═════ Record set ═════

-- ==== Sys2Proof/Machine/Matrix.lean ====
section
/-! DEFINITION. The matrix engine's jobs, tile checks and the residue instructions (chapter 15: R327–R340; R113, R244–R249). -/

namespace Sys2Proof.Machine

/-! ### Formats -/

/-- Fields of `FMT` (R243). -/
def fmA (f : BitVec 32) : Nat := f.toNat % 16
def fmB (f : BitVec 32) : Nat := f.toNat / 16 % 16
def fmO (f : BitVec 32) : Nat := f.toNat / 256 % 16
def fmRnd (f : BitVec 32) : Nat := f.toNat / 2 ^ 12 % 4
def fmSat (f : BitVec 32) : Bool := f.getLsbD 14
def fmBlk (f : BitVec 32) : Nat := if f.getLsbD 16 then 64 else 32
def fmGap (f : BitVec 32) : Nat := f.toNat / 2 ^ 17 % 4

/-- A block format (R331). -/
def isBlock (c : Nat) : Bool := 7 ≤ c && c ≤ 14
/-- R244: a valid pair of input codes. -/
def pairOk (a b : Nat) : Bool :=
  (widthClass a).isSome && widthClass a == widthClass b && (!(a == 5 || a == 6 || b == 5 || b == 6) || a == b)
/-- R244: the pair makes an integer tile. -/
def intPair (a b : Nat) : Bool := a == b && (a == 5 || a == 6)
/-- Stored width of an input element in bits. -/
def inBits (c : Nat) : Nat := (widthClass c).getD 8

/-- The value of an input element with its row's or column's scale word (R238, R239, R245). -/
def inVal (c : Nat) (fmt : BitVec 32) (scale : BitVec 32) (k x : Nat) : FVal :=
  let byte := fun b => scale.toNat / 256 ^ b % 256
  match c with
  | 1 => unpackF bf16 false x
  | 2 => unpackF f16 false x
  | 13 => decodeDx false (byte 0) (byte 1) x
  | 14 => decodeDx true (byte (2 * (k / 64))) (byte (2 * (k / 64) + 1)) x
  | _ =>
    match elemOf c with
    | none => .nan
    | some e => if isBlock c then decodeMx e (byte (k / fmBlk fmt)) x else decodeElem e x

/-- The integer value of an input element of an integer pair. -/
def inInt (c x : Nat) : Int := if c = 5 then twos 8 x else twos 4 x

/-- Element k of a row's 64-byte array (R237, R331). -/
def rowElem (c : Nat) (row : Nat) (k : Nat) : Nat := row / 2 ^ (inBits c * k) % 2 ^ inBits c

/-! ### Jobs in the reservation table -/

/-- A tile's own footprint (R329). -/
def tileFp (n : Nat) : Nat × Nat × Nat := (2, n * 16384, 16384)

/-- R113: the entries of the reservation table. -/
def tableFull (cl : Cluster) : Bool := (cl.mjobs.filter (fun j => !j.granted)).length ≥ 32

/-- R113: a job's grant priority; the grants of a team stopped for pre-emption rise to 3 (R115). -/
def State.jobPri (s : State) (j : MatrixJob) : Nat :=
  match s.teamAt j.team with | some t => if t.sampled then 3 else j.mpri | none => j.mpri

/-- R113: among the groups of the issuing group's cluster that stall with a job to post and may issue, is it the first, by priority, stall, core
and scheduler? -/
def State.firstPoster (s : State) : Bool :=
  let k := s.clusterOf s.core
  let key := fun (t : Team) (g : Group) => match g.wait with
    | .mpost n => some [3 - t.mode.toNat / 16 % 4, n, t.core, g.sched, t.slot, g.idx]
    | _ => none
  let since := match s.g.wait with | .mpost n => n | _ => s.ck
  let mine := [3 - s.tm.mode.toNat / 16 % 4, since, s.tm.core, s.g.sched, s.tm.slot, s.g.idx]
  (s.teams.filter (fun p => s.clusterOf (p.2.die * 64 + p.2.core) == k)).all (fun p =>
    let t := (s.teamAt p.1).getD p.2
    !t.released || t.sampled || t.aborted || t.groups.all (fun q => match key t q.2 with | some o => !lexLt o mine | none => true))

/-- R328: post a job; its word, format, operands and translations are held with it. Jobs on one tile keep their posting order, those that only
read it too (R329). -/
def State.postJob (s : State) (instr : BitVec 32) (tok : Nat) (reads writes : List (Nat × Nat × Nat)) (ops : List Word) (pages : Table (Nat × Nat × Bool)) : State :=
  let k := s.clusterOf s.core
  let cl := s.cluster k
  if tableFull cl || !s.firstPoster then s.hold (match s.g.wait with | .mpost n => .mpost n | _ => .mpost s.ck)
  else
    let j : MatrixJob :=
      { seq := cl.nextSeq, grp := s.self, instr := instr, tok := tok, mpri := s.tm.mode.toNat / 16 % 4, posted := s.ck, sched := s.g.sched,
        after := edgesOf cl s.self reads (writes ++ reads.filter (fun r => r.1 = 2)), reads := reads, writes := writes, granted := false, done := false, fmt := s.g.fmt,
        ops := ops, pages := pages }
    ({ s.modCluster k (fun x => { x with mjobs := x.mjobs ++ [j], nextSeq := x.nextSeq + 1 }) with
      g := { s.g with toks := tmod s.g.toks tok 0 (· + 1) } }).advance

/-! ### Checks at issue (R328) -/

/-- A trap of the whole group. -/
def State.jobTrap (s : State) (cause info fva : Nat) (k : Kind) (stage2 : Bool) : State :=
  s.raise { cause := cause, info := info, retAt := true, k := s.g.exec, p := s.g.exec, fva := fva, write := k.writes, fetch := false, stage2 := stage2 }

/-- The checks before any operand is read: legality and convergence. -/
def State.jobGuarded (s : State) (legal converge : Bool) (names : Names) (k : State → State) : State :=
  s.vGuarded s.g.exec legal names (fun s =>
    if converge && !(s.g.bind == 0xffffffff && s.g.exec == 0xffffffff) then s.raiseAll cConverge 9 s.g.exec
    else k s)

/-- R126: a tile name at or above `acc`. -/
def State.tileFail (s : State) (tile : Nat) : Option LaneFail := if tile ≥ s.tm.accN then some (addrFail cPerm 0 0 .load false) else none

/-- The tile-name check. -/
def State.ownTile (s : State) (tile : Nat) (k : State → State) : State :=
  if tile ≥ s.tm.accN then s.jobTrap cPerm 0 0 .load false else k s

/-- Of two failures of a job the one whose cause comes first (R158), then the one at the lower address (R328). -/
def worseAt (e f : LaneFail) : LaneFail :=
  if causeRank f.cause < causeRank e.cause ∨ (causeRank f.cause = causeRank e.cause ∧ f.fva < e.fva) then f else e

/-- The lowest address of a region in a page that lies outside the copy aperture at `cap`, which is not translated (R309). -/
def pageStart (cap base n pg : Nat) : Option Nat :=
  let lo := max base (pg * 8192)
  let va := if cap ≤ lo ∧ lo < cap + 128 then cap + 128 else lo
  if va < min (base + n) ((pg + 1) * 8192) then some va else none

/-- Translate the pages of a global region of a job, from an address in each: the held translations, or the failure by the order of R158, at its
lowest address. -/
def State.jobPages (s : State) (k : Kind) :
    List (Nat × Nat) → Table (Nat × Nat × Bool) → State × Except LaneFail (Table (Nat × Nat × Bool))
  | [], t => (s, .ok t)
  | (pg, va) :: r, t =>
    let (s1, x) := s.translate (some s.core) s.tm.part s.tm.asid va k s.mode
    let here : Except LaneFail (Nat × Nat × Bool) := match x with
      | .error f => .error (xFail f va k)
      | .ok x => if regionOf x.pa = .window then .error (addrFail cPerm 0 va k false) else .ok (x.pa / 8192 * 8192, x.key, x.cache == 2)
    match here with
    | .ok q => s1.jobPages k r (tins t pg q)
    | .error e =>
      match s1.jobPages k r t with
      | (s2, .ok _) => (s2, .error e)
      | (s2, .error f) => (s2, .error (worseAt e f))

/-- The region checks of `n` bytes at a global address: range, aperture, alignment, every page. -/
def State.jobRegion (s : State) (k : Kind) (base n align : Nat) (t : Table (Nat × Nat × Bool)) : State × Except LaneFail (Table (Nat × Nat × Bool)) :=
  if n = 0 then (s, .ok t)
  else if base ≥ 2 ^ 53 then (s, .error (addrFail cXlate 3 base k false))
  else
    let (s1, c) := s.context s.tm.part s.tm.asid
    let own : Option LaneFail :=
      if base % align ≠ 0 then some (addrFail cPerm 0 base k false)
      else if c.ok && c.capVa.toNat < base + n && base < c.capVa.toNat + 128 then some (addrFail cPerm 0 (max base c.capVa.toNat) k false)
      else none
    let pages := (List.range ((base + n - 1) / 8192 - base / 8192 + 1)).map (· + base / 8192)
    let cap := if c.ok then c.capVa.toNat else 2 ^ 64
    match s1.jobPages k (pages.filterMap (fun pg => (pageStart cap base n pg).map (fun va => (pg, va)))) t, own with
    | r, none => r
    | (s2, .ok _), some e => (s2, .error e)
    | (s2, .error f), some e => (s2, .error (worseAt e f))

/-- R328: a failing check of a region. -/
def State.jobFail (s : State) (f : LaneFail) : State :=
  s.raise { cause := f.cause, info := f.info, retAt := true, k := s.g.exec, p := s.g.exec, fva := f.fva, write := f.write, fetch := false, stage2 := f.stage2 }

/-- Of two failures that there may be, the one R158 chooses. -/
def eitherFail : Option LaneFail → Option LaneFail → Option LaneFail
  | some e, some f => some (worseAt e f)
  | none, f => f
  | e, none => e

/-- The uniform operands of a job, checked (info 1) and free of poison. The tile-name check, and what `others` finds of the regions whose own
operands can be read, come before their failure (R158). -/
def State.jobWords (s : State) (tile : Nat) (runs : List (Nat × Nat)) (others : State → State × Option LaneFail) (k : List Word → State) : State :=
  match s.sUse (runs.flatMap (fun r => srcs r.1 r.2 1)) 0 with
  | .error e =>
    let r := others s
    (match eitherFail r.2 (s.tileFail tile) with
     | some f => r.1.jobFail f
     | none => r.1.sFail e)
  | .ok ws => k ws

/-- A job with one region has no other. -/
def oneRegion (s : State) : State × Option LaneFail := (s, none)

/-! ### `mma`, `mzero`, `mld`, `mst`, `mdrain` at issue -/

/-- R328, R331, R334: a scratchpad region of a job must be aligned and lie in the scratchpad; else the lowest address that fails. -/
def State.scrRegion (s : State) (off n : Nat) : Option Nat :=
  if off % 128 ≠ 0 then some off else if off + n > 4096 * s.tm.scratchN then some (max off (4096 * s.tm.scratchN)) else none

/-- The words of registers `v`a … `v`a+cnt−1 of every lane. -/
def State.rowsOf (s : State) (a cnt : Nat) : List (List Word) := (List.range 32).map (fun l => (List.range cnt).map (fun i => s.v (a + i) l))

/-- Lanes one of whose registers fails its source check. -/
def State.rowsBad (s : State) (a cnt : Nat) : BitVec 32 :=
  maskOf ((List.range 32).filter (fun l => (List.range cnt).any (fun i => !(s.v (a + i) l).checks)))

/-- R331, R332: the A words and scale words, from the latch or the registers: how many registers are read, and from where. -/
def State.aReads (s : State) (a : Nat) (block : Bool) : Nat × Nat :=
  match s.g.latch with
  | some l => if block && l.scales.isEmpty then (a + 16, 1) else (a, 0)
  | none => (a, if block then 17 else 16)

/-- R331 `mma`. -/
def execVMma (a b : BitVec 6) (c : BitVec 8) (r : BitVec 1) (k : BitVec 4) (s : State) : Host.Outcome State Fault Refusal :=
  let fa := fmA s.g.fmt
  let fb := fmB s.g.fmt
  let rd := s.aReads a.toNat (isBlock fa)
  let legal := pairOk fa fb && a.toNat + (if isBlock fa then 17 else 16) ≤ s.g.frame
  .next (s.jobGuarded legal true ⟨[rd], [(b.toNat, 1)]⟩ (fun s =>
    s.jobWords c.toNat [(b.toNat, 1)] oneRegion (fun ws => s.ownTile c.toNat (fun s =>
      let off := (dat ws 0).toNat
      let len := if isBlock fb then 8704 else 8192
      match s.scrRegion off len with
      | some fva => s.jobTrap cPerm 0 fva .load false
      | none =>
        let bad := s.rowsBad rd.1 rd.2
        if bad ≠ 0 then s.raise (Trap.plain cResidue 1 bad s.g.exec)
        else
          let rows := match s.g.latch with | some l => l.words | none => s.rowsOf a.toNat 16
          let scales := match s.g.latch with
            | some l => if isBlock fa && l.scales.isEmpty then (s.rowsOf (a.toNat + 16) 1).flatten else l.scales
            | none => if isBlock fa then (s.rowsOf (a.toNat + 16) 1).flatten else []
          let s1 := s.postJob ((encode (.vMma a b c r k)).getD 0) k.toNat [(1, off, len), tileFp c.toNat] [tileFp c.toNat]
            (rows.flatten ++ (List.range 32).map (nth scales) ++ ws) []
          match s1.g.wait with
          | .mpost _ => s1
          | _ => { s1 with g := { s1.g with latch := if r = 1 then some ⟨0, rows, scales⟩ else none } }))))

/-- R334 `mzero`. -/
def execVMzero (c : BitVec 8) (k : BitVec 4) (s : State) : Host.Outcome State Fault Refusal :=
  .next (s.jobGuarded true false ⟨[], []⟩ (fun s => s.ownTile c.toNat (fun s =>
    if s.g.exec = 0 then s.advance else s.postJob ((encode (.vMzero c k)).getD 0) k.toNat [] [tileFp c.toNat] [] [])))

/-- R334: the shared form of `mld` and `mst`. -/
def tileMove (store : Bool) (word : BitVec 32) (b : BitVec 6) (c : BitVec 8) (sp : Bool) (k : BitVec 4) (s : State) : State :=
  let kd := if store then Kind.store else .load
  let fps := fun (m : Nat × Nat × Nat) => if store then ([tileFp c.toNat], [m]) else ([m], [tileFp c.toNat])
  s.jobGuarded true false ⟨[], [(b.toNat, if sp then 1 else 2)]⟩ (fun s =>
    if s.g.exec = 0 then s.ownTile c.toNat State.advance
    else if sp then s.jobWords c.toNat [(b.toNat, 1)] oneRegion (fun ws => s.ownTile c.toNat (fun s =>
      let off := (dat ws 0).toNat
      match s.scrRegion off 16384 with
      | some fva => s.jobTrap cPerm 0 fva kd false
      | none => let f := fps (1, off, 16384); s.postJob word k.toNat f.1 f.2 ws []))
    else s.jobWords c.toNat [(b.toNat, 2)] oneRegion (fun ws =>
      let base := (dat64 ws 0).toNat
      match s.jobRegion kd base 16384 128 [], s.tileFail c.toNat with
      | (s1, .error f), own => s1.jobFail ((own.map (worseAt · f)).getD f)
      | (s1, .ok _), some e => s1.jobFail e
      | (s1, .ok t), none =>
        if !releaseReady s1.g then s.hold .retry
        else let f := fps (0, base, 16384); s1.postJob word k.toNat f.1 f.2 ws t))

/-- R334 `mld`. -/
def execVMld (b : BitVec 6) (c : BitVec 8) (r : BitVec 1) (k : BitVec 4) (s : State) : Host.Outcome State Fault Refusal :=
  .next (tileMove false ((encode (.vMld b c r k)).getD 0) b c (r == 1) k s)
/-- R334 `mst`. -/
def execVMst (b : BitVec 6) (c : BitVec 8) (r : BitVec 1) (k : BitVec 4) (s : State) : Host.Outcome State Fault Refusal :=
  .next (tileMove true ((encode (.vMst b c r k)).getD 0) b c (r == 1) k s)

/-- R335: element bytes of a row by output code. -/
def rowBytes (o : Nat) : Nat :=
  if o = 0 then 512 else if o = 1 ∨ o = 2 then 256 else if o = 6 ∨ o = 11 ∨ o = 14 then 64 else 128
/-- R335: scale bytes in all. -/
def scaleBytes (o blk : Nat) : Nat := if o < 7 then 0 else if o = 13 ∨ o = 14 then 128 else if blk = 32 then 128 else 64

═════

[Action item]:
Would you copy each line of the records that contains "rowsOf"?

[Solution to this task]:
def State.rowsOf (s : State) (a cnt : Nat) : List (List Word) := (List.range 32).map (fun l => (List.range cnt).map (fun i => s.v (a + i) l))
          let rows := match s.g.latch with | some l => l.words | none => s.rowsOf a.toNat 16
            | some l => if isBlock fa && l.scales.isEmpty then (s.rowsOf (a.toNat + 16) 1).flatten else l.scales
            | none => if isBlock fa then (s.rowsOf (a.toNat + 16) 1).flatten else []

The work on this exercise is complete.